Start of PROVIDED RECORDS

@[simp] theorem State.setInTxn_cfg (b : Bool) : (s.setInTxn b).cfg = s.cfg := rfl
@[simp] theorem State.setInTxn_pend (b : Bool) : (s.setInTxn b).pend = s.pend := rfl
@[simp] theorem State.setInTxn_inTxn (b : Bool) : (s.setInTxn b).inTxn = b := rfl
@[simp] theorem State.setInTxn_shift (b : Bool) : (s.setInTxn b).shift = s.shift := rfl
@[simp] theorem State.setInTxn_bitcnt (b : Bool) : (s.setInTxn b).bitcnt = s.bitcnt := rfl
@[simp] theorem State.setInTxn_rxhi (b : Bool) : (s.setInTxn b).rxhi = s.rxhi := rfl
@[simp] theorem State.setInTxn_seq (b : Bool) : (s.setInTxn b).seq = s.seq := rfl
@[simp] theorem State.setInTxn_pins (b : Bool) : (s.setInTxn b).pins = s.pins := rfl
@[simp] theorem State.setInTxn_env (b : Bool) : (s.setInTxn b).env = s.env := rfl
@[simp] theorem State.setInTxn_commands (b : Bool) : (s.setInTxn b).commands = s.commands := rfl
@[simp] theorem State.setInTxn_responses (b : Bool) : (s.setInTxn b).responses = s.responses := rfl
@[simp] theorem State.setInTxn_trace (b : Bool) : (s.setInTxn b).trace = s.trace := rfl

@[simp] theorem State.setPin_cfg (l : LineId) (p : Pin) : (s.setPin l p).cfg = s.cfg := rfl
@[simp] theorem State.setPin_pend (l : LineId) (p : Pin) : (s.setPin l p).pend = s.pend := rfl
@[simp] theorem State.setPin_inTxn (l : LineId) (p : Pin) : (s.setPin l p).inTxn = s.inTxn := rfl
@[simp] theorem State.setPin_shift (l : LineId) (p : Pin) : (s.setPin l p).shift = s.shift := rfl
@[simp] theorem State.setPin_bitcnt (l : LineId) (p : Pin) : (s.setPin l p).bitcnt = s.bitcnt := rfl
@[simp] theorem State.setPin_rxhi (l : LineId) (p : Pin) : (s.setPin l p).rxhi = s.rxhi := rfl
@[simp] theorem State.setPin_seq (l : LineId) (p : Pin) : (s.setPin l p).seq = s.seq := rfl
@[simp] theorem State.setPin_pins (l : LineId) (p : Pin) : (s.setPin l p).pins = s.pins.set l.toNat p l.isLt := rfl
@[simp] theorem State.setPin_env (l : LineId) (p : Pin) : (s.setPin l p).env = s.env := rfl
@[simp] theorem State.setPin_commands (l : LineId) (p : Pin) : (s.setPin l p).commands = s.commands := rfl
@[simp] theorem State.setPin_responses (l : LineId) (p : Pin) : (s.setPin l p).responses = s.responses := rfl
@[simp] theorem State.setPin_trace (l : LineId) (p : Pin) : (s.setPin l p).trace = s.trace := rfl

@[simp] theorem State.tell_cfg (l : Line) (d : Drive) : (s.tell l d).cfg = s.cfg := rfl
@[simp] theorem State.tell_pend (l : Line) (d : Drive) : (s.tell l d).pend = s.pend := rfl
@[simp] theorem State.tell_inTxn (l : Line) (d : Drive) : (s.tell l d).inTxn = s.inTxn := rfl
@[simp] theorem State.tell_shift (l : Line) (d : Drive) : (s.tell l d).shift = s.shift := rfl
@[simp] theorem State.tell_bitcnt (l : Line) (d : Drive) : (s.tell l d).bitcnt = s.bitcnt := rfl
@[simp] theorem State.tell_rxhi (l : Line) (d : Drive) : (s.tell l d).rxhi = s.rxhi := rfl
@[simp] theorem State.tell_seq (l : Line) (d : Drive) : (s.tell l d).seq = s.seq := rfl
@[simp] theorem State.tell_pins (l : Line) (d : Drive) : (s.tell l d).pins = s.pins := rfl
@[simp] theorem State.tell_env (l : Line) (d : Drive) : (s.tell l d).env = s.env.observe ⟨l, d⟩ := rfl
@[simp] theorem State.tell_commands (l : Line) (d : Drive) : (s.tell l d).commands = s.commands := rfl
@[simp] theorem State.tell_responses (l : Line) (d : Drive) : (s.tell l d).responses = s.responses := rfl
@[simp] theorem State.tell_trace (l : Line) (d : Drive) : (s.tell l d).trace = s.trace := rfl

@[simp] theorem State.record_cfg (b : Levels) (e : Event) : (s.record b e).cfg = s.cfg := rfl
@[simp] theorem State.record_pend (b : Levels) (e : Event) : (s.record b e).pend = s.pend := rfl
@[simp] theorem State.record_inTxn (b : Levels) (e : Event) : (s.record b e).inTxn = s.inTxn := rfl
@[simp] theorem State.record_shift (b : Levels) (e : Event) : (s.record b e).shift = s.shift := rfl
@[simp] theorem State.record_bitcnt (b : Levels) (e : Event) : (s.record b e).bitcnt = s.bitcnt := rfl
@[simp] theorem State.record_rxhi (b : Levels) (e : Event) : (s.record b e).rxhi = s.rxhi := rfl
@[simp] theorem State.record_seq (b : Levels) (e : Event) : (s.record b e).seq = s.seq.tick := rfl
@[simp] theorem State.record_pins (b : Levels) (e : Event) : (s.record b e).pins = s.pins := rfl
@[simp] theorem State.record_env (b : Levels) (e : Event) : (s.record b e).env = s.env := rfl
@[simp] theorem State.record_commands (b : Levels) (e : Event) : (s.record b e).commands = s.commands := rfl
@[simp] theorem State.record_responses (b : Levels) (e : Event) : (s.record b e).responses = s.responses := rfl
@[simp] theorem State.record_trace (b : Levels) (e : Event) :
    (s.record b e).trace = s.trace ++ [⟨e, b, s.levels⟩] := rfl

@[simp] theorem State.drv_cfg (l : Line) (v : Bool) : (s.drv l v).cfg = s.cfg := rfl
@[simp] theorem State.drv_pend (l : Line) (v : Bool) : (s.drv l v).pend = s.pend := rfl
@[simp] theorem State.drv_inTxn (l : Line) (v : Bool) : (s.drv l v).inTxn = s.inTxn := rfl
@[simp] theorem State.drv_shift (l : Line) (v : Bool) : (s.drv l v).shift = s.shift := rfl
@[simp] theorem State.drv_bitcnt (l : Line) (v : Bool) : (s.drv l v).bitcnt = s.bitcnt := rfl
@[simp] theorem State.drv_rxhi (l : Line) (v : Bool) : (s.drv l v).rxhi = s.rxhi := rfl
@[simp] theorem State.drv_seq (l : Line) (v : Bool) : (s.drv l v).seq = s.seq.tick := rfl
@[simp] theorem State.drv_pins (l : Line) (v : Bool) :
    (s.drv l v).pins = s.pins.set (s.lineId l).toNat ⟨.output, v⟩ (s.lineId l).isLt := rfl
@[simp] theorem State.drv_env (l : Line) (v : Bool) : (s.drv l v).env = s.env.observe ⟨l, .driven v⟩ := rfl
@[simp] theorem State.drv_commands (l : Line) (v : Bool) : (s.drv l v).commands = s.commands := rfl
@[simp] theorem State.drv_responses (l : Line) (v : Bool) : (s.drv l v).responses = s.responses := rfl
@[simp] theorem State.drv_trace (l : Line) (v : Bool) :
    (s.drv l v).trace = s.trace ++ [⟨.drv l v, s.levels, (s.drv l v).levels⟩] := rfl

@[simp] theorem State.rel_cfg (l : Line) : (s.rel l).cfg = s.cfg := rfl
@[simp] theorem State.rel_pend (l : Line) : (s.rel l).pend = s.pend := rfl
@[simp] theorem State.rel_inTxn (l : Line) : (s.rel l).inTxn = s.inTxn := rfl
@[simp] theorem State.rel_shift (l : Line) : (s.rel l).shift = s.shift := rfl
@[simp] theorem State.rel_bitcnt (l : Line) : (s.rel l).bitcnt = s.bitcnt := rfl
@[simp] theorem State.rel_rxhi (l : Line) : (s.rel l).rxhi = s.rxhi := rfl
@[simp] theorem State.rel_seq (l : Line) : (s.rel l).seq = s.seq.tick := rfl
@[simp] theorem State.rel_pins (l : Line) :
    (s.rel l).pins = s.pins.set (s.lineId l).toNat ⟨.input, (s.pin (s.lineId l)).out⟩ (s.lineId l).isLt := rfl
@[simp] theorem State.rel_env (l : Line) : (s.rel l).env = s.env.observe ⟨l, .released⟩ := rfl
@[simp] theorem State.rel_commands (l : Line) : (s.rel l).commands = s.commands := rfl
@[simp] theorem State.rel_responses (l : Line) : (s.rel l).responses = s.responses := rfl
@[simp] theorem State.rel_trace (l : Line) :
    (s.rel l).trace = s.trace ++ [⟨.rel l, s.levels, (s.rel l).levels⟩] := rfl

@[simp] theorem State.smp_cfg (l : Line) : (s.smp l).cfg = s.cfg := rfl
@[simp] theorem State.smp_pend (l : Line) : (s.smp l).pend = s.pend := rfl
@[simp] theorem State.smp_inTxn (l : Line) : (s.smp l).inTxn = s.inTxn := rfl
@[simp] theorem State.smp_shift (l : Line) : (s.smp l).shift = s.shift := rfl
@[simp] theorem State.smp_bitcnt (l : Line) : (s.smp l).bitcnt = s.bitcnt := rfl
@[simp] theorem State.smp_rxhi (l : Line) : (s.smp l).rxhi = s.rxhi := rfl
@[simp] theorem State.smp_seq (l : Line) : (s.smp l).seq = (s.seq.deliver (s.wire l)).tick := rfl
@[simp] theorem State.smp_pins (l : Line) : (s.smp l).pins = s.pins := rfl
@[simp] theorem State.smp_env (l : Line) : (s.smp l).env = s.env := rfl
@[simp] theorem State.smp_commands (l : Line) : (s.smp l).commands = s.commands := rfl
@[simp] theorem State.smp_responses (l : Line) : (s.smp l).responses = s.responses := rfl
@[simp] theorem State.smp_trace (l : Line) :
    (s.smp l).trace = s.trace ++ [⟨.smp l (s.wire l), s.levels, s.levels⟩] := rfl

@[simp] theorem State.dly_cfg : (s.dly).cfg = s.cfg := rfl
@[simp] theorem State.dly_pend : (s.dly).pend = s.pend := rfl
@[simp] theorem State.dly_inTxn : (s.dly).inTxn = s.inTxn := rfl
@[simp] theorem State.dly_shift : (s.dly).shift = s.shift := rfl
@[simp] theorem State.dly_bitcnt : (s.dly).bitcnt = s.bitcnt := rfl
@[simp] theorem State.dly_rxhi : (s.dly).rxhi = s.rxhi := rfl
@[simp] theorem State.dly_seq : (s.dly).seq = s.seq.tick := rfl
@[simp] theorem State.dly_pins : (s.dly).pins = s.pins := rfl
@[simp] theorem State.dly_env : (s.dly).env = s.env := rfl
@[simp] theorem State.dly_commands : (s.dly).commands = s.commands := rfl
@[simp] theorem State.dly_responses : (s.dly).responses = s.responses := rfl
@[simp] theorem State.dly_trace : (s.dly).trace = s.trace ++ [⟨.dly, s.levels, s.levels⟩] := rfl

@[simp] theorem State.loadShift_cfg (v : Byte) : (s.loadShift v).cfg = s.cfg := rfl
@[simp] theorem State.loadShift_pend (v : Byte) : (s.loadShift v).pend = s.pend := rfl
@[simp] theorem State.loadShift_inTxn (v : Byte) : (s.loadShift v).inTxn = s.inTxn := rfl
@[simp] theorem State.loadShift_shift (v : Byte) : (s.loadShift v).shift = v := rfl
@[simp] theorem State.loadShift_bitcnt (v : Byte) : (s.loadShift v).bitcnt = 0#4 := rfl
@[simp] theorem State.loadShift_rxhi (v : Byte) : (s.loadShift v).rxhi = s.rxhi := rfl
@[simp] theorem State.loadShift_seq (v : Byte) : (s.loadShift v).seq = s.seq := rfl
@[simp] theorem State.loadShift_pins (v : Byte) : (s.loadShift v).pins = s.pins := rfl
@[simp] theorem State.loadShift_env (v : Byte) : (s.loadShift v).env = s.env := rfl
@[simp] theorem State.loadShift_commands (v : Byte) : (s.loadShift v).commands = s.commands := rfl
@[simp] theorem State.loadShift_responses (v : Byte) : (s.loadShift v).responses = s.responses := rfl
@[simp] theorem State.loadShift_trace (v : Byte) : (s.loadShift v).trace = s.trace := rfl

@[simp] theorem State.shiftOut_cfg : (s.shiftOut).cfg = s.cfg := rfl
@[simp] theorem State.shiftOut_pend : (s.shiftOut).pend = s.pend := rfl
@[simp] theorem State.shiftOut_inTxn : (s.shiftOut).inTxn = s.inTxn := rfl
@[simp] theorem State.shiftOut_shift : (s.shiftOut).shift = shiftOutByte s.shift := rfl
@[simp] theorem State.shiftOut_bitcnt : (s.shiftOut).bitcnt = s.bitcnt + 1#4 := rfl
@[simp] theorem State.shiftOut_rxhi : (s.shiftOut).rxhi = s.rxhi := rfl
@[simp] theorem State.shiftOut_seq : (s.shiftOut).seq = s.seq := rfl
@[simp] theorem State.shiftOut_pins : (s.shiftOut).pins = s.pins := rfl
@[simp] theorem State.shiftOut_env : (s.shiftOut).env = s.env := rfl
@[simp] theorem State.shiftOut_commands : (s.shiftOut).commands = s.commands := rfl
@[simp] theorem State.shiftOut_responses : (s.shiftOut).responses = s.responses := rfl
@[simp] theorem State.shiftOut_trace : (s.shiftOut).trace = s.trace := rfl

@[simp] theorem State.shiftIn_cfg : (s.shiftIn).cfg = s.cfg := rfl
@[simp] theorem State.shiftIn_pend : (s.shiftIn).pend = s.pend := rfl
@[simp] theorem State.shiftIn_inTxn : (s.shiftIn).inTxn = s.inTxn := rfl
@[simp] theorem State.shiftIn_shift : (s.shiftIn).shift = shiftInByte s.shift s.seq.bit := rfl
@[simp] theorem State.shiftIn_bitcnt : (s.shiftIn).bitcnt = s.bitcnt + 1#4 := rfl
@[simp] theorem State.shiftIn_rxhi : (s.shiftIn).rxhi = s.rxhi := rfl
@[simp] theorem State.shiftIn_seq : (s.shiftIn).seq = s.seq := rfl
@[simp] theorem State.shiftIn_pins : (s.shiftIn).pins = s.pins := rfl
@[simp] theorem State.shiftIn_env : (s.shiftIn).env = s.env := rfl
@[simp] theorem State.shiftIn_commands : (s.shiftIn).commands = s.commands := rfl
@[simp] theorem State.shiftIn_responses : (s.shiftIn).responses = s.responses := rfl
@[simp] theorem State.shiftIn_trace : (s.shiftIn).trace = s.trace := rfl

@[simp] theorem State.latchHi_cfg : (s.latchHi).cfg = s.cfg := rfl
@[simp] theorem State.latchHi_pend : (s.latchHi).pend = s.pend := rfl
@[simp] theorem State.latchHi_inTxn : (s.latchHi).inTxn = s.inTxn := rfl
@[simp] theorem State.latchHi_shift : (s.latchHi).shift = s.shift := rfl
@[simp] theorem State.latchHi_bitcnt : (s.latchHi).bitcnt = s.bitcnt := rfl
@[simp] theorem State.latchHi_rxhi : (s.latchHi).rxhi = s.shift := rfl
@[simp] theorem State.latchHi_seq : (s.latchHi).seq = s.seq := rfl
@[simp] theorem State.latchHi_pins : (s.latchHi).pins = s.pins := rfl
@[simp] theorem State.latchHi_env : (s.latchHi).env = s.env := rfl
@[simp] theorem State.latchHi_commands : (s.latchHi).commands = s.commands := rfl
@[simp] theorem State.latchHi_responses : (s.latchHi).responses = s.responses := rfl
@[simp] theorem State.latchHi_trace : (s.latchHi).trace = s.trace := rfl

End of PROVIDED RECORDS

The answer should hold only the lines from the start of the records above through the line containing "b).commands = s.commands := rfl", each set down exactly.

▶ _TASK RESPONSE_:
@[simp] theorem State.setInTxn_cfg (b : Bool) : (s.setInTxn b).cfg = s.cfg := rfl
@[simp] theorem State.setInTxn_pend (b : Bool) : (s.setInTxn b).pend = s.pend := rfl
@[simp] theorem State.setInTxn_inTxn (b : Bool) : (s.setInTxn b).inTxn = b := rfl
@[simp] theorem State.setInTxn_shift (b : Bool) : (s.setInTxn b).shift = s.shift := rfl
@[simp] theorem State.setInTxn_bitcnt (b : Bool) : (s.setInTxn b).bitcnt = s.bitcnt := rfl
@[simp] theorem State.setInTxn_rxhi (b : Bool) : (s.setInTxn b).rxhi = s.rxhi := rfl
@[simp] theorem State.setInTxn_seq (b : Bool) : (s.setInTxn b).seq = s.seq := rfl
@[simp] theorem State.setInTxn_pins (b : Bool) : (s.setInTxn b).pins = s.pins := rfl
@[simp] theorem State.setInTxn_env (b : Bool) : (s.setInTxn b).env = s.env := rfl
@[simp] theorem State.setInTxn_commands (b : Bool) : (s.setInTxn b).commands = s.commands := rfl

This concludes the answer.